Can that behavior be changed to combine the queries with INNER JOIN ?
This cause us lots of troubles…
Thanks !
The standard is to do a FULL OUTER JOIN in order to replicate what Web Intelligence does. In all the times I have used this, I have wanted a full outer join.
I can’t think of any reasons off the top of my head to want to change this.
Hi Dave,
Thanks for this useful information. It’s really very useful. But just want to know if there is any way to use LEFT OUTER JOIN or RIGHT OUTER JOIN instead of FULL OUTERJOIN in this case. We have some performance issues with FULL OUTER JOIN. If I modify the same query to use LEFT OUTERJOIN it just takes 2 minutes whereas the FULL OUTERJOIN query takes around 20 min…
Please share your inputs or any alternatives available.
Thanks!
Ganesh, thanks for your comment. As I am sure you realize, if you do a left join you’re not getting the same results. In my opinion, full outer join is the proper syntax to use for this feature. It is designed to replace the data provider synchronization; if you need some other result then you probably need to investigate views or derived tables or some changes to your ETL.
Hi Dave,
After reading your blog i know that JOIN_BY_SQL is different from Synchronize…..in term of performance(for large amount of data) as it occurs at database level.

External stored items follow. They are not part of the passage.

/-- An admitted SAVE or RESTORE is booked on its move lc, a SAVE first writing a MAGIC of zero; each move carries one row of 64 bytes; the
outbound half, of 256 KiB, crosses the weft in order as its module can send it; a RESTORE's header and index are checked before anything is written; a block that fails ends the
job with 0x21 and leaves the tenant unmarked, while a move of a bank that the tenant's entry does not own is a breach; and
L_BOBBIN_CTRL takes a period only while no checkpoint is admitted. One transaction to a flit is the model's choice (log 11), and so is that
a SAVE has ended when its last image write has left (log 33). -/
def Obligations.Checkpoints : Prop :=
  (∀ s f rest, Fronts s f rest → f.ring % 4 = 3 → entOp f.bytes = 1 → (tenantOf s (f.ring / 4)).blocked = false →
      badCkpt s (f.ring / 4) f.bytes { parseCkpt f.bytes with nblk := blockCount s (parseCkpt f.bytes) } = false →
      ckptEntries s (f.ring / 4) (parseCkpt f.bytes).banks ≠ [] → entDeadline f.bytes = none → s.loom.tallySel = [] →
      (∀ j ∈ s.loom.jobs, j.order ≠ f.order) → Answers .save s (fun t =>
      let ms := moveLcs s (f.ring / 4) (parseCkpt f.bytes).banks (afterMoves s (f.ring / 4) (s.clocks.lc + 64))
        (64 * blockCount s (parseCkpt f.bytes))
      (t.loom.jobs.drop s.loom.jobs.length).map (fun j => (j.order, j.tenant, j.kind, j.tag, j.subidx, j.ended, j.ckpt.map (·.moves))) =
        [(f.order, f.ring / 4, .save, entTag f.bytes, f.index, none, some ms)]
      ∧ t.loom.moveBookings = ms ++ s.loom.moveBookings
      ∧ t.loom.bobbin.out = s.loom.bobbin.out ++ (if outboundHeld s + 64 ≤ 262144 then
          [{ job := f.order, tenant := f.ring / 4, addr := (parseCkpt f.bytes).image, data := List.replicate 64 0, payload := false }]
        else [])
      ∧ t = { s with loom := { counting s t with
          jobs := t.loom.jobs, moveBookings := t.loom.moveBookings, bobbin := t.loom.bobbin, fetched := rest
          answeredAt := some s.clocks.lc }, seen := t.seen }))
  ∧ (∀ s f rest, Fronts s f rest → f.ring % 4 = 3 → entOp f.bytes = 2 → (tenantOf s (f.ring / 4)).blocked = false →
      badCkpt s (f.ring / 4) f.bytes { parseCkpt f.bytes with nblk := blockCount s (parseCkpt f.bytes) } = false →
      ckptEntries s (f.ring / 4) (parseCkpt f.bytes).banks ≠ [] → entDeadline f.bytes = none → s.loom.tallySel = [] →
      Answers .restore s (fun t =>
      let n := blockCount s (parseCkpt f.bytes)
      let ms := moveLcs s (f.ring / 4) (parseCkpt f.bytes).banks
        (afterMoves s (f.ring / 4) (s.clocks.lc + 64 + restoreLead s n)) (64 * n)
      (t.loom.jobs.drop s.loom.jobs.length).map (fun j => (j.order, j.tenant, j.kind, j.tag, j.subidx, j.ended, j.ckpt.map (·.moves))) =
        [(f.order, f.ring / 4, .restore, entTag f.bytes, f.index, none, some ms)]
      ∧ t.loom.moveBookings = ms ++ s.loom.moveBookings
      ∧ t = { s with loom := { counting s t with
          jobs := t.loom.jobs, moveBookings := t.loom.moveBookings, reads := t.loom.reads
          nextTag := t.loom.nextTag, fetched := rest, answeredAt := some s.clocks.lc }
                     weft := t.weft, seen := t.seen }))
  ∧ (∀ s f rest, Fronts s f rest → f.ring % 4 = 3 → entOp f.bytes = 0 → ckptRes f.bytes = false →
      (tenantOf s (f.ring / 4)).blocked = false → (ringOf s (4 * (f.ring / 4) + 1)).en = true →
      (ringOf s (4 * (f.ring / 4) + 1)).notify = false → WeftIdle s (f.ring / 4 % 2) → s.loom.tallySel = [] → Answers .bobbinNop s (fun t =>
      let n := 4 * (f.ring / 4) + 1
      let r := ringOf s n
      ringOf t n = { r with tail := r.tail + 1, resv := r.resv - 1 }
      ∧ Sent s t (f.ring / 4 % 2) { kind := .write, addr := entryAddr r r.tail, len := 64, tag := 0, tenant := f.ring / 4
                                    what := .record n r.tail.toNat
                                    data := recordBytes (entRecord f 0 0 0 []) s.loom.now.toNat (ringPhase r r.tail) }
      ∧ t = { s with weft := t.weft, loom := { counting s t with rings := t.loom.rings, fetched := rest, answeredAt := some s.clocks.lc }
                     seen := t.seen }))
  ∧ (∀ s j c tile bank group, Live s → mesochronousRuns s = true → s.loom.jobs = [j] → j.ended = none → j.kind = .save → j.ckpt = some c →
      s.clocks.lc ∈ c.moves → blockAt s c (c.moved / 64) = .bank tile bank group → c.moved % 64 ≠ 63 →
      entryBreach s tile bank j.tenant = none → s.loom.bankUp = [] → s.loom.tallySel = [] → Answers (.bobbinMove []) s (fun t =>
      t.loom.jobs = [{ j with ckpt := some { c with
        moves := c.moves.filter (fun m => m != s.clocks.lc), moved := c.moved + 1
        block := c.block ++ mread s.loom.banks (rowAddr tile bank (64 * group + c.moved % 64)) 64 } }]
      ∧ (bankKey tile bank, s.clocks.lc) ∈ t.loom.bankUse
      ∧ t = { s with loom := { counting s t with
          jobs := t.loom.jobs, bankUse := t.loom.bankUse
          bobbin := { s.loom.bobbin with lastTenant := BitVec.ofNat 8 j.tenant } }, seen := t.seen }))
  ∧ (∀ s j c tile bank group, Live s → mesochronousRuns s = true → s.loom.jobs = [j] → j.ended = none → j.kind = .restore →
      j.ckpt = some c → s.clocks.lc ∈ c.moves → c.checked = true → blockAt s c (c.moved / 64) = .bank tile bank group → c.moved % 64 ≠ 0 →
      entryBreach s tile bank j.tenant = none → Answers (.bobbinMove []) s (fun t =>
      t.loom.banks = mwrite s.loom.banks (rowAddr tile bank (64 * group + c.moved % 64)) (slice c.decoded (64 * (c.moved % 64)) 64)
      ∧ (t.loom.jobs.map (fun k => k.ckpt.map (·.moved))) = [some (c.moved + 1)]
      ∧ t = { s with loom := { counting s t with
          banks := t.loom.banks, bankUp := t.loom.bankUp, bankUse := t.loom.bankUse, jobs := t.loom.jobs, tally := t.loom.tally,
          bobbin := { s.loom.bobbin with lastTenant := BitVec.ofNat 8 j.tenant }, reads := t.loom.reads, nextTag := t.loom.nextTag }
                     weft := t.weft, seen := t.seen }))
  ∧ (∀ s j c tile bank group, Live s → mesochronousRuns s = true → s.loom.jobs = [j] → j.ended = none → j.kind = .restore →
      j.ckpt = some c → s.clocks.lc ∈ c.moves → c.checked = true → blockAt s c (c.moved / 64) = .bank tile bank group → c.moved % 64 = 0 →
      c.nblk = c.moved / 64 + 1 → startBlock c = some none → Answers (.bobbinMove []) s (fun t =>
      (t.loom.jobs.map (fun k => (k.ended, k.ckpt.map (fun x => (x.reason, x.failBlock))))) = [(some 0x21, some (3, some (c.moved / 64)))]
      ∧ (t.loom.jobs.map (·.result)) = [List.replicate 8 0 ++ toLe 4 (c.moved / 64) ++ toLe 4 (c.moved / 64) ++ [3]]
      ∧ t.loom.tenants = s.loom.tenants ∧ t.loom.breach = s.loom.breach
      ∧ t = { s with loom := { s.loom with
          banks := t.loom.banks, bankUp := t.loom.bankUp, jobs := t.loom.jobs, bobbin := t.loom.bobbin, reads := t.loom.reads }
                     free := s.free + 4096, seen := t.seen }))
  ∧ (∀ s j c tile bank group kind, Live s → mesochronousRuns s = true → s.loom.jobs = [j] → j.ended = none → j.kind = .restore →
      j.ckpt = some c → s.clocks.lc ∈ c.moves → c.checked = true → blockAt s c (c.moved / 64) = .bank tile bank group → c.moved % 64 ≠ 0 →
      entryBreach s tile bank j.tenant = some kind → Answers (.bobbinMove []) s (fun t =>
      t.loom.banks = s.loom.banks ∧ (tenantOf t j.tenant).faulted = true ∧ t.loom.breach = breachWord tile kind j.tenant 0 0))
  ∧ (∀ s w j c, Reached s → s.loom.bobbin.out = [w] → s.loom.jobs = [j] → j.order = w.job → j.ended = none → j.ckpt = some c →
      c.zeroed = true → movesDone j = false ∨ writeChunk w < w.data.length → WeftIdle s (w.tenant % 2) → s.loom.tallySel = [] →
      Answers .bobbinWeftWrite s (fun t =>
      Sent s t (w.tenant % 2) { kind := .write, addr := w.addr, data := w.data.take (writeChunk w), len := writeChunk w, tag := 0
                                tenant := w.tenant, what := .checkpoint }
      ∧ t.loom.bobbin.out = (if w.data.drop (writeChunk w) = [] then [] else
          [{ w with addr := w.addr + writeChunk w, data := w.data.drop (writeChunk w) }])
      ∧ t = { s with weft := t.weft, loom := { counting s t with bobbin := { s.loom.bobbin with out := t.loom.bobbin.out } }, seen := t.seen }))
  ∧ (∀ s w j, Reached s → s.loom.bobbin.out = [w] → s.loom.jobs = [j] → j.order = w.job → j.ended = none → movesDone j = true →
      w.data.length ≤ writeChunk w → WeftIdle s (w.tenant % 2) → s.loom.tallySel = [] → Answers .bobbinWeftWrite s (fun t =>
      Sent s t (w.tenant % 2) { kind := .write, addr := w.addr, data := w.data.take (writeChunk w), len := writeChunk w, tag := 0
                                tenant := w.tenant, what := .checkpoint }
      ∧ t.loom.bobbin.out = [] ∧ t.loom.jobs = [{ j with ended := some 0 }]))
  ∧ (∀ s w j, Reached s → s.loom.bobbin.out = [w] → jobOf s w.job = some j → j.ended = none →
      (∀ m < 2, (weftOf s m).trained = false) → Answers .bobbinWeftWrite s (fun t => t = { s with seen := t.seen }))
  ∧ (∀ s j c code reason, Live s → s.loom.jobs = [j] → j.ended = none → j.kind = .restore → j.ckpt = some c → c.checked = false →
      payloadAt c.nblk ≤ c.headIn.length → checkImage s c = some (code, reason) → Answers .restoreCheck s (fun t =>
      (t.loom.jobs.map (fun k => (k.ended, k.ckpt.map (·.reason)))) = [(some code, some reason)]
      ∧ t = { s with loom := { s.loom with jobs := t.loom.jobs, bobbin := t.loom.bobbin, reads := t.loom.reads }, seen := t.seen }))
  ∧ (∀ s j c, Live s → s.loom.jobs = [j] → j.ended = none → j.kind = .restore → j.ckpt = some c → c.checked = false →
      payloadAt c.nblk ≤ c.headIn.length → checkImage s c = none → Answers .restoreCheck s (fun t =>
      (t.loom.jobs.map (fun k => (k.ended, k.ckpt.map (·.checked)))) = [(none, some true)]
      ∧ t = { s with loom := { s.loom with jobs := t.loom.jobs, reads := t.loom.reads, nextTag := t.loom.nextTag }, weft := t.weft
                     seen := t.seen }))
  ∧ (∀ s (d : DWord), HostHeard s → Answers (.bobbinCtrlWrite d) s (fun t => t = { s with
      loom := { s.loom with bobbin := (if s.loom.jobs.any isCkpt then { s.loom.bobbin with reject := true }
        else { s.loom.bobbin with period := BitVec.ofNat 8 d.toNat, reject := s.loom.bobbin.reject && !d.getLsbD 8 }) }, seen := t.seen }))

But what are the other benefits from it?
Could you plase give another small example on what kind of problems it can resolve(Consider a real time DW scenario)? What is the best substitute for this if this is not giving the desired result?
Thanks a ton.
Regards,
Shiva
@Siva:
It will create just ONE microbe at the report level, thereby increasing performance.
And would do you mean exactly by: “not giving the right result”, please?
JOIN_BY_SQL can have a performance impact but the primary function is to provide multi-pass SQL capabilities to tools (like Crystal) that don’t otherwise support it.
Thankyou Andreas.
Thankyou Dave.
Hi Dave,
Can you put some light on disadvantage of this parameter. Why by default it’s not been set by BusinessObjects itself.
I can only speculate as I don’t know for sure.
Typically when Business Objects introduces a new parameter they leave it off unless it’s adressing a specific bug. The reason for that would be they have no idea how it’s going to impact all of the client universes on multiple different platforms. It is also possible for this parameter to have a negative impact on performance.
The primary advantage of this feature was posted in comment #10 earlier.